Muss man da nicht zweifeln, ob es der SVP überhaupt ernst ist mit ihrem Anspruch? Kantonsrat (und Anwalt) Rémy Wyssmann, dessen Bruder 2017 wegen der eingangs erwähnten Regelung nicht zur Amtsgerichtspräsidentenwahl Bucheggberg-Wasseramt zugelassen worden war, lässt den Vorwurf so nicht gelten. Die Amteipartei, welcher er angehöre, habe es das letzte Mal mit grossem Effort versucht, eine Kampfkandidatur zu ermöglichen, sei aber von der Bürokratie ausgebremst worden. Dass es bis jetzt nicht gelungen sei, an den Gerichten Fuss zu fassen, seil zudem generell ein strukturelles Problem.

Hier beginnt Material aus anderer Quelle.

-- ==== Sys2Proof/Machine/Step.lean ====
section
/-! DEFINITION. One step of the block (40_controller.md R157): one controller cycle with the checks after it, or
one host operation. -/

namespace Sys2Proof.Machine

/-- One step. -/
def step : State → Host.Outcome State Fault Refusal := machineTurn

/-- The state in which the very next step runs the word as the block's next instruction: the host has called
`run` and the word lies where the cycle fetches (log entry 1). -/
def State.withFetchWord (s : State) (nbits w : Nat) : State :=
  s.inRun.placeForFetch (BitVec.ofNat 32 (w % 2 ^ nbits))

end Sys2Proof.Machine
end

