-- ==== Sys2Proof/Certificates/Slice0/Obligations.lean ====
section
/-! DEFINITION. The statements for the provers, in the terms of Sys2Proof/Safety.lean. -/

open Sys2Proof Sys2Proof.Machine

/-- Decoding the encoding of a well-formed instruction gives it back (30_encoding.md R111, 30_encoding.md R112,
30_encoding.md R119). -/
def Obligations.DecodeEncode : Prop :=
  ∀ i : Instr, i.wellFormed = true → decode (encode i) = .ok i

/-- What the decoder answers is well formed, fits its row and re-encodes to itself (30_encoding.md R119,
30_encoding.md R123). -/
def Obligations.DecodedFitsItsRow : Prop :=
  ∀ (w : Word) (i : Instr), decode w = .ok i →
    i.wellFormed = true ∧ w &&& i.mask = i.pattern ∧ decode (encode i) = .ok i

/-- Six words written out from the encoding decode to the instructions they stand for (30_encoding.md R111,
95_test_vectors.md). -/
def Obligations.DecodeSanity : Prop :=
  decode 0x00221820#32 = .ok (.add 3 1 2) ∧ decode 0x34218765#32 = .ok (.ori 1 1 0x8765#16) ∧
  decode 0x10220003#32 = .ok (.beq 1 2 3#16) ∧ decode 0x40886000#32 = .ok (.mtc0 8 12) ∧
  decode 0x44041000#32 = .ok (.mfc1 4 2) ∧ decode 0x46041180#32 = .ok (.addS 6 2 4)

/-- Every reserved word raises RI, every unassigned COP1 word records E and raises FPE (R323, R120, R361). -/
def Obligations.UnassignedWords : Prop :=
  (∀ (w : Word) (s : State), ReservedWord w → RaisesOnly (executeOne w s) s 10#5 0#2) ∧
  (∀ (w : Word) (s : State), UnassignedCop1 w →
    (statusCU1 s.status = false → RaisesOnly (executeOne w s) s 11#5 1#2) ∧
    (statusCU1 s.status = true →
      ∃ t, executeOne w s = .next t ∧ TrapTaken 15#5 0#2 s t ∧ Counted s t ∧
        OnlyChanges (.fcr regFCSR :: trapParts) s t ∧
        ∀ n, bitAt t.fcsr n = if 12 ≤ n ∧ n ≤ 17 then decide (n = 17) else bitAt s.fcsr n))

/-- ADD, SUB and ADDI: the exact result, or Ov and nothing written (R190, R192, R194, R215). -/
def Obligations.CheckedArithmetic : Prop :=
  Encodes 0x00000020#32 0xFC00003F#32 (fun w => .add (rdOf w) (rsOf w) (rtOf w)) ∧
  Encodes 0x00000022#32 0xFC00003F#32 (fun w => .sub (rdOf w) (rsOf w) (rtOf w)) ∧
  Encodes 0x20000000#32 0xFC000000#32 (fun w => .addi (rtOf w) (rsOf w) (immOf w)) ∧
  (∀ s rd rs rt, ChecksOverflow (.add rd rs rt) s rd ((s.x rs).toInt + (s.x rt).toInt)) ∧
  (∀ s rd rs rt, ChecksOverflow (.sub rd rs rt) s rd ((s.x rs).toInt - (s.x rt).toInt)) ∧
  (∀ s rt rs imm, ChecksOverflow (.addi rt rs imm) s rt ((s.x rs).toInt + imm.toInt))

/-- ADDU, SUBU, ADDIU, AND, OR, XOR, NOR, ANDI, ORI, XORI and LUI: result, completion and frame (R191, R193, R195,
R196, R197, R198, R199, R200, R201, R202, R203). -/
def Obligations.ArithmeticAndLogic : Prop :=
  Encodes 0x00000021#32 0xFC00003F#32 (fun w => .addu (rdOf w) (rsOf w) (rtOf w)) ∧
  Encodes 0x00000023#32 0xFC00003F#32 (fun w => .subu (rdOf w) (rsOf w) (rtOf w)) ∧
  Encodes 0x24000000#32 0xFC000000#32 (fun w => .addiu (rtOf w) (rsOf w) (immOf w)) ∧
  Encodes 0x00000024#32 0xFC00003F#32 (fun w => .and (rdOf w) (rsOf w) (rtOf w)) ∧
  Encodes 0x00000025#32 0xFC00003F#32 (fun w => .or (rdOf w) (rsOf w) (rtOf w)) ∧
  Encodes 0x00000026#32 0xFC00003F#32 (fun w => .xor (rdOf w) (rsOf w) (rtOf w)) ∧
  Encodes 0x00000027#32 0xFC00003F#32 (fun w => .nor (rdOf w) (rsOf w) (rtOf w)) ∧
  Encodes 0x30000000#32 0xFC000000#32 (fun w => .andi (rtOf w) (rsOf w) (immOf w)) ∧
  Encodes 0x34000000#32 0xFC000000#32 (fun w => .ori (rtOf w) (rsOf w) (immOf w)) ∧
  Encodes 0x38000000#32 0xFC000000#32 (fun w => .xori (rtOf w) (rsOf w) (immOf w)) ∧
  Encodes 0x3C000000#32 0xFC000000#32 (fun w => .lui (rtOf w) (immOf w)) ∧
  (∀ s rd rs rt, WritesX (.addu rd rs rt) s rd (BitVec.ofNat 32 ((s.x rs).toNat + (s.x rt).toNat))) ∧
  (∀ s rd rs rt, WritesX (.subu rd rs rt) s rd (BitVec.ofInt 32 ((s.x rs).toNat - (s.x rt).toNat))) ∧
  (∀ s rt rs imm, WritesX (.addiu rt rs imm) s rt (BitVec.ofInt 32 ((s.x rs).toNat + imm.toInt))) ∧
  (∀ s rd rs rt, WritesX (.and rd rs rt) s rd (s.x rs &&& s.x rt)) ∧
  (∀ s rd rs rt, WritesX (.or rd rs rt) s rd (s.x rs ||| s.x rt)) ∧
  (∀ s rd rs rt, WritesX (.xor rd rs rt) s rd (s.x rs ^^^ s.x rt)) ∧
  (∀ s rd rs rt, WritesX (.nor rd rs rt) s rd (~~~(s.x rs ||| s.x rt))) ∧
  (∀ s rt rs imm, WritesX (.andi rt rs imm) s rt (s.x rs &&& BitVec.ofNat 32 imm.toNat)) ∧
  (∀ s rt rs imm, WritesX (.ori rt rs imm) s rt (s.x rs ||| BitVec.ofNat 32 imm.toNat)) ∧
  (∀ s rt rs imm, WritesX (.xori rt rs imm) s rt (s.x rs ^^^ BitVec.ofNat 32 imm.toNat)) ∧
  (∀ s rt imm, WritesX (.lui rt imm) s rt (BitVec.ofNat 32 (imm.toNat * 2 ^ 16)))

/-- SLT, SLTU, SLTI, SLTIU and the six shifts: result, completion and frame (R204, R205, R206, R207, R208, R209, R210,
R211, R212, R213). -/
def Obligations.CompareAndShift : Prop :=
  Encodes 0x0000002A#32 0xFC00003F#32 (fun w => .slt (rdOf w) (rsOf w) (rtOf w)) ∧
  Encodes 0x0000002B#32 0xFC00003F#32 (fun w => .sltu (rdOf w) (rsOf w) (rtOf w)) ∧
  Encodes 0x28000000#32 0xFC000000#32 (fun w => .slti (rtOf w) (rsOf w) (immOf w)) ∧
  Encodes 0x2C000000#32 0xFC000000#32 (fun w => .sltiu (rtOf w) (rsOf w) (immOf w)) ∧
  Encodes 0x00000000#32 0xFC00003F#32 (fun w => .sll (rdOf w) (rtOf w) (saNat w)) ∧
  Encodes 0x00000002#32 0xFC00003F#32 (fun w => .srl (rdOf w) (rtOf w) (saNat w)) ∧
  Encodes 0x00000003#32 0xFC00003F#32 (fun w => .sra (rdOf w) (rtOf w) (saNat w)) ∧
  Encodes 0x00000004#32 0xFC00003F#32 (fun w => .sllv (rdOf w) (rtOf w) (rsOf w)) ∧
  Encodes 0x00000006#32 0xFC00003F#32 (fun w => .srlv (rdOf w) (rtOf w) (rsOf w)) ∧
  Encodes 0x00000007#32 0xFC00003F#32 (fun w => .srav (rdOf w) (rtOf w) (rsOf w)) ∧
  (∀ s rd rs rt, WritesX (.slt rd rs rt) s rd (if (s.x rs).toInt < (s.x rt).toInt then 1#32 else 0#32)) ∧
  (∀ s rd rs rt, WritesX (.sltu rd rs rt) s rd (if (s.x rs).toNat < (s.x rt).toNat then 1#32 else 0#32)) ∧
  (∀ s rt rs imm, WritesX (.slti rt rs imm) s rt (if (s.x rs).toInt < imm.toInt then 1#32 else 0#32)) ∧
  (∀ s rt rs imm, WritesX (.sltiu rt rs imm) s rt (if (s.x rs).toNat < (BitVec.ofInt 32 imm.toInt).toNat then 1#32 else 0#32)) ∧
  (∀ s rd rt sa, WritesX (.sll rd rt sa) s rd (BitVec.ofNat 32 ((s.x rt).toNat * 2 ^ sa))) ∧
  (∀ s rd rt sa, WritesX (.srl rd rt sa) s rd (BitVec.ofNat 32 ((s.x rt).toNat / 2 ^ sa))) ∧
  (∀ s rd rt sa, WritesX (.sra rd rt sa) s rd (BitVec.ofInt 32 ((s.x rt).toInt / 2 ^ sa))) ∧
  (∀ s rd rt rs, WritesX (.sllv rd rt rs) s rd (BitVec.ofNat 32 ((s.x rt).toNat * 2 ^ ((s.x rs).toNat % 32)))) ∧
  (∀ s rd rt rs, WritesX (.srlv rd rt rs) s rd (BitVec.ofNat 32 ((s.x rt).toNat / 2 ^ ((s.x rs).toNat % 32)))) ∧
  (∀ s rd rt rs, WritesX (.srav rd rt rs) s rd (BitVec.ofInt 32 ((s.x rt).toInt / 2 ^ ((s.x rs).toNat % 32))))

Es sei auch bei den anderen Parteien eher selten, dass ein freiberuflicher Anwalt in ein Richteramt wechselt. Was er im übrigen bedaure, so Wyssmann Viel einfacher und häufiger sei ein solcher Wechsel für Verwaltungsjuristen oder etwa Staatsanwälte. Und solche fänden sich eben viel häufiger in den Traditionsparteien, die SVP als «KMU-Partei» habe dagegen nur wenige Juristen in Kaderpositionen der öffentlichen Verwaltung.

Und somit würden eben FDP, CVP und SP auch über einen weitaus grösseren Pool verfügen, wenn es um die Suche nach geeigneten Richterkandidaten geht. In anderen Kantonen wie Aargau oder Bern, wo auch die SVP den «Marsch durch die Verwaltung» längst gemacht habe, sei das anders. Hier in Solothurn brauche es aber schon einen gewissen Mut, als «quasi Oppositioneller» eine solche Karriere einzuschlagen. Wyssmann spricht auch von einem Kartell, das hier aufzubrechen sei.